Your instructions - In full and without changes, output the data.

(Stored items)

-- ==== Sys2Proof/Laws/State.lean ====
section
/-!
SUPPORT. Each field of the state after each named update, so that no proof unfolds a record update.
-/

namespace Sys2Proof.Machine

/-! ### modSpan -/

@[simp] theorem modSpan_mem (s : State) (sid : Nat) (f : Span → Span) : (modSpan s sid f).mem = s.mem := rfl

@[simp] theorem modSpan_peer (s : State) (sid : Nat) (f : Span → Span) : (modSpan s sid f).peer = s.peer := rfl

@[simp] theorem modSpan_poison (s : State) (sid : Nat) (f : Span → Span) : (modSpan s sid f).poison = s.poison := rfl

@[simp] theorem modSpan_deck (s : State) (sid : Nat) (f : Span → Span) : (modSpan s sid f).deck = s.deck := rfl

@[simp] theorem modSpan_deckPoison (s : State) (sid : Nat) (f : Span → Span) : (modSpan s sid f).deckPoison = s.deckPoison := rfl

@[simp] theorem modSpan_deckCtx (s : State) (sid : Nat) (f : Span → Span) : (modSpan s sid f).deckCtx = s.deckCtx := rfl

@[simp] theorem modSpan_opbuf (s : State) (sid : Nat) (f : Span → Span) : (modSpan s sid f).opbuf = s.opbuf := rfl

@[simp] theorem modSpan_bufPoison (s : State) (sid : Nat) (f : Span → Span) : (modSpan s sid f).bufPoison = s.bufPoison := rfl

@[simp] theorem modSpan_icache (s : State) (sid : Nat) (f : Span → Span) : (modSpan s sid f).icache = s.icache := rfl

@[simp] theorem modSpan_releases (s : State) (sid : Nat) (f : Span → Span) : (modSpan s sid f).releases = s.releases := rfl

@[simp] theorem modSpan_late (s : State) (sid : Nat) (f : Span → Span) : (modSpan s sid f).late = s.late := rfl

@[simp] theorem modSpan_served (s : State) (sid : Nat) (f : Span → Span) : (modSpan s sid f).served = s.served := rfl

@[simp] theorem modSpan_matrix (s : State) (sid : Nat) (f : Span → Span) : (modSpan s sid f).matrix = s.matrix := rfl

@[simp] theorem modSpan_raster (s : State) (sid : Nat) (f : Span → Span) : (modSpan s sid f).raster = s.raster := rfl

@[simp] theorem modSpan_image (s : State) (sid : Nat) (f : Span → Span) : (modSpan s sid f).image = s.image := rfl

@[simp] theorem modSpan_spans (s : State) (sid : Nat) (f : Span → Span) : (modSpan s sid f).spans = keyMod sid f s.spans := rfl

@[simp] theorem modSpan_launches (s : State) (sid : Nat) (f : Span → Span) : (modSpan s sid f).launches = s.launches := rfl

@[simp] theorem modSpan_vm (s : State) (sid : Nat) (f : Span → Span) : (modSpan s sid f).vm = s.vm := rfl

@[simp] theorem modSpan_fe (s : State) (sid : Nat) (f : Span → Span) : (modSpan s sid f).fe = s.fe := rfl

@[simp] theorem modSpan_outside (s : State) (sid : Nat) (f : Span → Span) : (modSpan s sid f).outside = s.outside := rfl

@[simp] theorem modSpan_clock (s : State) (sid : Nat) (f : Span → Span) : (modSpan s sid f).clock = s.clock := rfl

Final answer -
-- ==== Sys2Proof/Laws/State.lean ====
section
/-!
SUPPORT. Each field of the state after each named update, so that no proof unfolds a record update.
-/

namespace Sys2Proof.Machine

/-! ### modSpan -/

@[simp] theorem modSpan_mem (s : State) (sid : Nat) (f : Span → Span) : (modSpan s sid f).mem = s.mem := rfl

@[simp] theorem modSpan_peer (s : State) (sid : Nat) (f : Span → Span) : (modSpan s sid f).peer = s.peer := rfl

@[simp] theorem modSpan_poison (s : State) (sid : Nat) (f : Span → Span) : (modSpan s sid f).poison = s.poison := rfl

@[simp] theorem modSpan_deck (s : State) (sid : Nat) (f : Span → Span) : (modSpan s sid f).deck = s.deck := rfl

@[simp] theorem modSpan_deckPoison (s : State) (sid : Nat) (f : Span → Span) : (modSpan s sid f).deckPoison = s.deckPoison := rfl

@[simp] theorem modSpan_deckCtx (s : State) (sid : Nat) (f : Span → Span) : (modSpan s sid f).deckCtx = s.deckCtx := rfl

@[simp] theorem modSpan_opbuf (s : State) (sid : Nat) (f : Span → Span) : (modSpan s sid f).opbuf = s.opbuf := rfl

@[simp] theorem modSpan_bufPoison (s : State) (sid : Nat) (f : Span → Span) : (modSpan s sid f).bufPoison = s.bufPoison := rfl

@[simp] theorem modSpan_icache (s : State) (sid : Nat) (f : Span → Span) : (modSpan s sid f).icache = s.icache := rfl

@[simp] theorem modSpan_releases (s : State) (sid : Nat) (f : Span → Span) : (modSpan s sid f).releases = s.releases := rfl

@[simp] theorem modSpan_late (s : State) (sid : Nat) (f : Span → Span) : (modSpan s sid f).late = s.late := rfl

@[simp] theorem modSpan_served (s : State) (sid : Nat) (f : Span → Span) : (modSpan s sid f).served = s.served := rfl

@[simp] theorem modSpan_matrix (s : State) (sid : Nat) (f : Span → Span) : (modSpan s sid f).matrix = s.matrix := rfl

@[simp] theorem modSpan_raster (s : State) (sid : Nat) (f : Span → Span) : (modSpan s sid f).raster = s.raster := rfl

@[simp] theorem modSpan_image (s : State) (sid : Nat) (f : Span → Span) : (modSpan s sid f).image = s.image := rfl

@[simp] theorem modSpan_spans (s : State) (sid : Nat) (f : Span → Span) : (modSpan s sid f).spans = keyMod sid f s.spans := rfl

@[simp] theorem modSpan_launches (s : State) (sid : Nat) (f : Span → Span) : (modSpan s sid f).launches = s.launches := rfl

@[simp] theorem modSpan_vm (s : State) (sid : Nat) (f : Span → Span) : (modSpan s sid f).vm = s.vm := rfl

@[simp] theorem modSpan_fe (s : State) (sid : Nat) (f : Span → Span) : (modSpan s sid f).fe = s.fe := rfl

@[simp] theorem modSpan_outside (s : State) (sid : Nat) (f : Span → Span) : (modSpan s sid f).outside = s.outside := rfl

@[simp] theorem modSpan_clock (s : State) (sid : Nat) (f : Span → Span) : (modSpan s sid f).clock = s.clock := rfl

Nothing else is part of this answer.